Nonetheless, the songs are there. They sound good, and Eldritch is a mesmerising vocalist and lyricist - the adjective chosen carefully. Ribbons is one of the truly disturbing non-metal songs I have heard and When You Don't See Me packs emotional heft despite the deadpan delivery. Kudos also to singer Maggie Reilly, whose backing vocals add warmth to several tracks, especially More and Doctor Jeep.
While the lyrics are ostensibly an indictment of the George H. W. Bush administration, I'm more charmed by non-sequiturs like "Here come the golden oldies, here come the Hezbollah" from Doctor Jeep or "Long distance information just tell me where the manholes steam" from Detonation Boulevard.
I realise that Vision Thing may sound too assembled and artificial for some listeners. On paper, I would have thought I was one of those listeners but Vision Thing remains one of my favorite albums of the past 30+ years.

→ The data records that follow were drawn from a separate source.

theorem test_hyps_ChiveAwaitsItsCondition :
    (let e : Fin 32 := 0; let s : State := at' (chiveAt 0 0x500000 { t := 7 }) 7; let w := s.ceFetch e;
    let x := s.ce e; let i := bits w 15 12; let pol := tst w 11;
    let holds : Prop := (0 ≤ (s.time.t.setWidth 32 - x.t).toInt); s.ceAt e 5 = true ∧ bits (s.ceFetch e) 10 8 = 0 ∧
        bits w 19 16 = 0 ∧ i = 0 ∧ pol = false ∧ bits w 7 0 = 0 ∧ holds) ∧
    (let e : Fin 32 := 0; let s : State := at' (chiveAt 0 0x500000 { t := 8 }) 7; let w := s.ceFetch e;
    let x := s.ce e; let i := bits w 15 12; let pol := tst w 11;
    let holds : Prop := (0 ≤ (s.time.t.setWidth 32 - x.t).toInt); s.ceAt e 5 = true ∧ bits (s.ceFetch e) 10 8 = 0 ∧
        bits w 19 16 = 0 ∧ i = 0 ∧ pol = false ∧ bits w 7 0 = 0 ∧ ¬ holds) ∧
    (let e : Fin 32 := 0; let s : State := (chiveAt 0 0x517800).setCpin 7 { raw := true }; let w := s.ceFetch e;
    let x := s.ce e; let i := bits w 15 12; let pol := tst w 11;
    let p := s.cpin (8 * (e.val / 4) + i + x.po.toNat); let pinOk := bits w 7 0 = 0 ∧ i < 8 ∧ i + x.po.toNat < 8;
    let holds : Prop := (p.raw = pol); s.ceAt e 5 = true ∧ bits (s.ceFetch e) 10 8 = 0 ∧ bits w 19 16 = 1 ∧ pinOk ∧
        holds) ∧
    (let e : Fin 32 := 0; let s : State := chiveAt 0 0x517800; let w := s.ceFetch e; let x := s.ce e;
    let i := bits w 15 12; let pol := tst w 11; let p := s.cpin (8 * (e.val / 4) + i + x.po.toNat);
    let pinOk := bits w 7 0 = 0 ∧ i < 8 ∧ i + x.po.toNat < 8;
    let holds : Prop := (p.raw = pol); s.ceAt e 5 = true ∧ bits (s.ceFetch e) 10 8 = 0 ∧ bits w 19 16 = 1 ∧ pinOk ∧ ¬
        holds) ∧
    (let e : Fin 32 := 0; let s : State := (chiveAt 0 0x527800).setCpin 7 { riseLatch := true };
    let w := s.ceFetch e; let x := s.ce e; let i := bits w 15 12; let pol := tst w 11;
    let p := s.cpin (8 * (e.val / 4) + i + x.po.toNat); let pinOk := bits w 7 0 = 0 ∧ i < 8 ∧ i + x.po.toNat < 8;
    let holds : Prop := ((if pol then p.riseLatch else p.fallLatch) = true); s.ceAt e 5 = true ∧ bits (s.ceFetch e) 10
        8 = 0 ∧ bits w 19 16 = 2 ∧ pinOk ∧ holds) ∧
    (let e : Fin 32 := 0; let s : State := (chiveAt 0 0x527000).setCpin 7 { riseLatch := true };
    let w := s.ceFetch e; let x := s.ce e; let i := bits w 15 12; let pol := tst w 11;
    let p := s.cpin (8 * (e.val / 4) + i + x.po.toNat); let pinOk := bits w 7 0 = 0 ∧ i < 8 ∧ i + x.po.toNat < 8;
    let holds : Prop := ((if pol then p.riseLatch else p.fallLatch) = true); s.ceAt e 5 = true ∧ bits (s.ceFetch e) 10
        8 = 0 ∧ bits w 19 16 = 2 ∧ pinOk ∧ ¬ holds) ∧
    (let e : Fin 32 := 0; let s : State := chiveAt 0 0x537800 {} { flags := 0x81 }; let w := s.ceFetch e;
    let g := s.grp (e.val / 4); let i := bits w 15 12;
    let holds : Prop := (g.flags.getLsbD i = true); s.ceAt e 5 = true ∧ bits (s.ceFetch e) 10 8 = 0 ∧ bits w 19 16 = 3
        ∧ bits w 7 0 = 0 ∧ i < 8 ∧ holds) ∧
    (let e : Fin 32 := 0; let s : State := chiveAt 0 0x537800 {} { flags := 0x7F }; let w := s.ceFetch e;
    let g := s.grp (e.val / 4); let i := bits w 15 12;
    let holds : Prop := (g.flags.getLsbD i = true); s.ceAt e 5 = true ∧ bits (s.ceFetch e) 10 8 = 0 ∧ bits w 19 16 = 3
        ∧ bits w 7 0 = 0 ∧ i < 8 ∧ ¬ holds) ∧
    (let e : Fin 32 := 0; let s : State := chiveAt 0 0x540800 { insts := [(false, 1), (true, 2)] };
    let w := s.ceFetch e; let x := s.ce e; let i := bits w 15 12; let pol := tst w 11;
    let h := ((true, 2) : Bool × DWord);
    let rest := ([(false, 1)] : List (Bool × DWord)); s.ceAt e 5 = true ∧ bits (s.ceFetch e) 10 8 = 0 ∧ bits w 19 16 =
        4 ∧ i = 0 ∧ bits w 7 0 = 0 ∧ takeFirst (fun q : Bool × DWord => q.1 == pol) x.insts = some (h, rest)) ∧
    (let e : Fin 32 := 0; let s : State := chiveAt 0 0x540800 { insts := [(false, 1)] }; let w := s.ceFetch e;
    let x := s.ce e; let i := bits w 15 12;
    let pol := tst w 11; s.ceAt e 5 = true ∧ bits (s.ceFetch e) 10 8 = 0 ∧ bits w 19 16 = 4 ∧ i = 0 ∧ bits w 7 0 = 0 ∧
        takeFirst (fun q : Bool × DWord => q.1 == pol) x.insts = none) ∧
    (let e : Fin 32 := 4;
    let s : State := chiveAt 4 0x550080 {}
        { queue := [{ pin := 8, level := true, stamp := 1 }, { pin := 15, level := true, stamp := 2 }] };
    let w := s.ceFetch e; let g := s.grp (e.val / 4); let i := bits w 15 12; let pol := tst w 11;
    let h := ({ pin := 15, level := true, stamp := 2 } : CeChange);
    let rest := ([{ pin := 8, level := true, stamp := 1 }] : List CeChange); s.ceAt e 5 = true ∧ bits (s.ceFetch e) 10
        8 = 0 ∧ bits w 19 16 = 5 ∧ i = 0 ∧ pol = false ∧ takeFirst (fun q : CeChange => tst (bits w 7 0) (q.pin % 8))
        g.queue = some (h, rest)) ∧
    (let e : Fin 32 := 4;
    let s : State := chiveAt 4 0x550080 {} { queue := [{ pin := 8, level := true, stamp := 1 }] };
    let w := s.ceFetch e; let g := s.grp (e.val / 4); let i := bits w 15 12;
    let pol := tst w 11; s.ceAt e 5 = true ∧ bits (s.ceFetch e) 10 8 = 0 ∧ bits w 19 16 = 5 ∧ i = 0 ∧ pol = false ∧
        takeFirst (fun q : CeChange => tst (bits w 7 0) (q.pin % 8)) g.queue = none) ∧
    (let e : Fin 32 := 0; let s : State := chiveAt 0 0x560000 { outF := [1] }; let w := s.ceFetch e;
    let x := s.ce e; let i := bits w 15 12; let pol := tst w 11;
    let holds : Prop := (x.outF ≠ []); s.ceAt e 5 = true ∧ bits (s.ceFetch e) 10 8 = 0 ∧ bits w 19 16 = 6 ∧ i = 0 ∧
        pol = false ∧ bits w 7 0 = 0 ∧ holds) ∧
    (let e : Fin 32 := 0; let s : State := chiveAt 0 0x560000; let w := s.ceFetch e; let x := s.ce e;
    let i := bits w 15 12; let pol := tst w 11;
    let holds : Prop := (x.outF ≠ []); s.ceAt e 5 = true ∧ bits (s.ceFetch e) 10 8 = 0 ∧ bits w 19 16 = 6 ∧ i = 0 ∧
        pol = false ∧ bits w 7 0 = 0 ∧ ¬ holds) ∧
    (let e : Fin 32 := 0; let s : State := chiveAt 0 0x570000;
    let w := s.ceFetch e; s.ceAt e 5 = true ∧ bits (s.ceFetch e) 10 8 = 0 ∧ 7 ≤ bits w 19 16) := by
  refine ⟨?_, ?_, ?_, ?_, ?_, ?_, ?_, ?_, ?_, ?_, ?_, ?_, ?_, ?_, ?_⟩ <;> decide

Greg Schwepe: Sometime in the early 90s I had a cassette sharing extravaganza with a girl who worked in the same office building that turned out had the same musical tastes as me. I now found myself giddy as I had new (free! Except for the cost of the Maxell cassettes I had to buy!) music from about 4-5 bands that I’d either never heard of or had heard of and finally got the chance to check out. One of those cassettes was Vision Thing from Sisters of Mercy.
Having mentioned in a previous review that my involvement in college radio taught me how to expand my previous rock/hard rock/some metal background to include punk, new wave, and some “gothy” stuff, Vision Thing found its way into my cassette player immediately.
And in listening to this album again for the first time since back then…not as “gothy” as I remembered. Hearing it again, I don’t really hear anything that would’ve make me think this was past my musical comfort zone back then. A mix of everything that appeals to me across all genres.
The title track starts off with a driving guitar riff that could’ve been borrowed from a Cult song. And right away you encounter what might turn you off to Sisters of Mercy; the low monotone vocals. Not a deal breaker for me. Maybe it’s because as I listened, I kept hearing snippets of other vocalist’s tones; a little Bowie here, Lemmy there, Ian Astbury, and Dave Gahan. I also like the female background vocals. Just added a nice mix to it all.
Entire album is listenable for me. Liked all the tracks but the ones I remember rewinding to the most and replaying when I had this album before are Doctor Jeep and More. Pretty much sums up what Sisters of Mercy are for me.
The pulsing synth at the beginning of More builds, then the track kicks in. Bass, guitar, the soaring background vocals. Score!
8 out of 10 for me on this one. An album I'm glad my musically like-minded office mate had in her collection back then for me to check out.